-- ==== Sys2Proof/Tests/Slice0.lean ====
section
/-!
SUPPORT. Tests. Expected values come from spec/95_test_vectors.md (the vector is named beside each) and from the
encoding tables of spec/30_encoding.md, written out by hand. The last part shows for every statement with hypotheses
a state and operands that meet them together.
-/

namespace Sys2Proof.Tests

open Sys2Proof Sys2Proof.Machine Host

/-! ### Helpers -/

/-- The next state, where there is one. -/
def nextOf (o : Outcome State Fault Refusal) : Option State :=
  match o with
  | .next t => some t
  | .fault _ => none
  | .refused _ => none

/-- A loaded machine in Idle with given registers and pc, no input and nothing scheduled. -/
def bench (bytes : List Byte) (x : RegFile) (pc : Byte) : State :=
  { State.reset with prog := Memory.ofBytes bytes, plen := bytes.length, loaded := true, x := x, pc := pc }

/-- The registers, the pc and the result after an instruction. -/
def seen (i : Instr) (s : State) : Option (RegFile × Byte × StepResult) :=
  (nextOf (exec i s)).map fun t => (t.x, t.pc, t.result)

/-- The pc after an instruction on `x[0]`, `x[3]` and a pc. -/
def pcAfter (i : Instr) (x0 x3 pc : Byte) : Option Byte :=
  (nextOf (exec i (bench [] ⟨x0, 0, 0, x3, 0, 0⟩ pc))).map State.pc

/-- `x[3]` after an operation on `x[1]` and `x[2]`. -/
def x3After (i : Instr) (a c : Byte) : Option Byte :=
  (nextOf (exec i (bench [] ⟨0, a, c, 0, 0, 0⟩ 0))).map fun t => t.x.x3

/-- The start of spec/95_test_vectors.md 3.4. -/
def moveStart : State := bench [0, 0, 0, 0, 0] ⟨10, 11, 12, 13, 14, 15⟩ 4

/-! ### WellFormed smoke: each term it must refuse -/

theorem test_refuses_illegalConditional : Instr.illegalConditional.wellFormed = false := by decide
theorem test_refuses_illegalMoveFrom : Instr.illegalMoveFrom.wellFormed = false := by decide
theorem test_refuses_illegalMoveTo : Instr.illegalMoveTo.wellFormed = false := by decide
theorem test_refuses_illegalArithmetic : Instr.illegalArithmetic.wellFormed = false := by decide

/-! ### Decoding: one word for every constructor, bit by bit (R61 to R67, R91, R122) -/

theorem test_decode_lit : decode 0b00101010 = .lit 42 := by decide
theorem test_decode_jnv : decode 0b01000000 = .jnv := by decide
theorem test_decode_jez : decode 0b01000001 = .jez := by decide
theorem test_decode_jgz : decode 0b01000010 = .jgz := by decide
theorem test_decode_jgez : decode 0b01000011 = .jgez := by decide
theorem test_decode_jmp : decode 0b01000100 = .jmp := by decide
theorem test_decode_jnz : decode 0b01000101 = .jnz := by decide
theorem test_decode_jlez : decode 0b01000110 = .jlez := by decide
theorem test_decode_jlz : decode 0b01000111 = .jlz := by decide
theorem test_decode_movRegReg : decode 0b10011100 = .movRegReg .x3 .x4 := by decide
theorem test_decode_movInReg : decode 0b10110010 = .movInReg .x2 := by decide
theorem test_decode_movRegOut : decode 0b10101110 = .movRegOut .x5 := by decide
theorem test_decode_movInOut : decode 0b10110110 = .movInOut := by decide
theorem test_decode_add : decode 0b11000000 = .add := by decide
theorem test_decode_and : decode 0b11000001 = .and := by decide
theorem test_decode_or : decode 0b11000010 = .or := by decide
theorem test_decode_xor : decode 0b11000011 = .xor := by decide
theorem test_decode_sub : decode 0b11000100 = .sub := by decide
theorem test_decode_nand : decode 0b11000101 = .nand := by decide
theorem test_decode_nor : decode 0b11000110 = .nor := by decide
theorem test_decode_xnor : decode 0b11000111 = .xnor := by decide
theorem test_decode_illegalConditional : decode 0b01001100 = .illegalConditional := by decide
theorem test_decode_illegalMoveFrom : decode 0b10111111 = .illegalMoveFrom := by decide
theorem test_decode_illegalMoveTo : decode 0b10000111 = .illegalMoveTo := by decide
theorem test_decode_illegalArithmetic : decode 0b11001000 = .illegalArithmetic := by decide

/-- The host's two questions: a table row's word decodes to its instruction, and no other width does. -/
theorem test_tableWord : decodeTableWord 8 0xC4 = some .sub ∧ decodeTableWord 16 0xC4 = none := by decide

/-- A word placed where the next step fetches runs as the first instruction after reset. -/
theorem test_withFetchWord :
    (nextOf (step (State.reset.withFetchWord 8 0x2A))).map (fun t => (t.x.x0, t.pc, t.result, t.mode)) =
      some (42, 1, .cont, .idle) := by decide
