-- ==== Sys2Proof/Laws/Memory.lean ====
section
/-! SUPPORT. Memory: a read after a write, and every operation keeps the canonical form. -/

namespace Sys2Proof.Machine

theorem Memory.read_write_same (m : Memory) (x : Nat) (v : Byte) : (m.write x v).read x = some v := by
  induction m with
  | nil => simp [Memory.write, Memory.read]
  | cons c m ih =>
    obtain ⟨a, b⟩ := c
    by_cases h1 : x < a
    · simp [Memory.write, Memory.read, h1]
    · by_cases h2 : x = a
      · simp [Memory.write, Memory.read, h2]
      · simp [Memory.write, Memory.read, h1, h2, Ne.symm h2, ih]

theorem Memory.read_write_ne (m : Memory) (x y : Nat) (v : Byte) (h : y ≠ x) : (m.write x v).read y = m.read y := by
  induction m with
  | nil => simp [Memory.write, Memory.read, Ne.symm h]
  | cons c m ih =>
    obtain ⟨a, b⟩ := c
    by_cases h1 : x < a
    · simp [Memory.write, Memory.read, h1, Ne.symm h]
    · by_cases h2 : x = a
      · subst h2; simp [Memory.write, Memory.read, Ne.symm h]
      · simp [Memory.write, Memory.read, h1, h2, ih]

theorem Memory.risingFrom_write (m : Memory) (lo x : Nat) (v : Byte) (hm : m.risingFrom lo = true) (hlo : lo ≤ x)
    (hx : x < 2 ^ 64) : (m.write x v).risingFrom lo = true := by
  induction m generalizing lo with
  | nil => simp only [Memory.write, Memory.risingFrom, hlo, hx, decide_true, Bool.and_true]
  | cons c m ih =>
    obtain ⟨a, b⟩ := c
    simp only [Memory.risingFrom, Bool.and_eq_true, decide_eq_true_eq] at hm
    obtain ⟨⟨h1, h2⟩, h3⟩ := hm
    by_cases hxa : x < a
    · simp only [Memory.write, hxa, if_true, Memory.risingFrom, Bool.and_eq_true, decide_eq_true_eq]
      exact ⟨⟨hlo, hx⟩, ⟨hxa, h2⟩, h3⟩
    · by_cases hxe : x = a
      · subst hxe
        simp only [Memory.write, lt_irrefl, if_false, if_true, Memory.risingFrom, hlo, hx, h3, decide_true, Bool.and_true]
      · simp only [Memory.write, hxa, hxe, if_false, Memory.risingFrom, Bool.and_eq_true, decide_eq_true_eq]
        exact ⟨⟨h1, h2⟩, ih (a + 1) h3 (by omega)⟩

theorem Memory.wf_write (m : Memory) (x : Nat) (v : Byte) (hm : m.wf = true) (hx : x < 2 ^ 64) :
    (m.write x v).wf = true :=
  Memory.risingFrom_write m 0 x v hm (Nat.zero_le _) hx

theorem Memory.wf_load (m : Memory) (a : Qword) (bs : List Byte) (hm : m.wf = true) : (m.load a bs).wf = true := by
  induction bs generalizing m a with
  | nil => exact hm
  | cons b bs ih => exact ih _ _ (Memory.wf_write m a.toNat b hm a.isLt)

theorem reset_mem_wf : State.reset.mem.wf = true := rfl

end Sys2Proof.Machine
end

Directions for this task – Copy the lines of the data above exactly as written, beginning with the line containing "match o with" and ending with the line containing "theorem test_decode_jmp : decode", and leave out all other lines.

Task response –
  match o with
  | .next t => some t
  | .fault _ => none
  | .refused _ => none

/-- A loaded machine in Idle with given registers and pc, no input and nothing scheduled. -/
def bench (bytes : List Byte) (x : RegFile) (pc : Byte) : State :=
  { State.reset with prog := Memory.ofBytes bytes, plen := bytes.length, loaded := true, x := x, pc := pc }

/-- The registers, the pc and the result after an instruction. -/
def seen (i : Instr) (s : State) : Option (RegFile × Byte × StepResult) :=
  (nextOf (exec i s)).map fun t => (t.x, t.pc, t.result)

/-- The pc after an instruction on `x[0]`, `x[3]` and a pc. -/
def pcAfter (i : Instr) (x0 x3 pc : Byte) : Option Byte :=
  (nextOf (exec i (bench [] ⟨x0, 0, 0, x3, 0, 0⟩ pc))).map State.pc

/-- `x[3]` after an operation on `x[1]` and `x[2]`. -/
def x3After (i : Instr) (a c : Byte) : Option Byte :=
  (nextOf (exec i (bench [] ⟨0, a, c, 0, 0, 0⟩ 0))).map fun t => t.x.x3

/-- The start of spec/95_test_vectors.md 3.4. -/
def moveStart : State := bench [0, 0, 0, 0, 0] ⟨10, 11, 12, 13, 14, 15⟩ 4

/-! ### WellFormed smoke: each term it must refuse -/

theorem test_refuses_illegalConditional : Instr.illegalConditional.wellFormed = false := by decide
theorem test_refuses_illegalMoveFrom : Instr.illegalMoveFrom.wellFormed = false := by decide
theorem test_refuses_illegalMoveTo : Instr.illegalMoveTo.wellFormed = false := by decide
theorem test_refuses_illegalArithmetic : Instr.illegalArithmetic.wellFormed = false := by decide

/-! ### Decoding: one word for every constructor, bit by bit (R61 to R67, R91, R122) -/

theorem test_decode_lit : decode 0b00101010 = .lit 42 := by decide
theorem test_decode_jnv : decode 0b01000000 = .jnv := by decide
theorem test_decode_jez : decode 0b01000001 = .jez := by decide
theorem test_decode_jgz : decode 0b01000010 = .jgz := by decide
theorem test_decode_jgez : decode 0b01000011 = .jgez := by decide
theorem test_decode_jmp : decode 0b01000100 = .jmp := by decide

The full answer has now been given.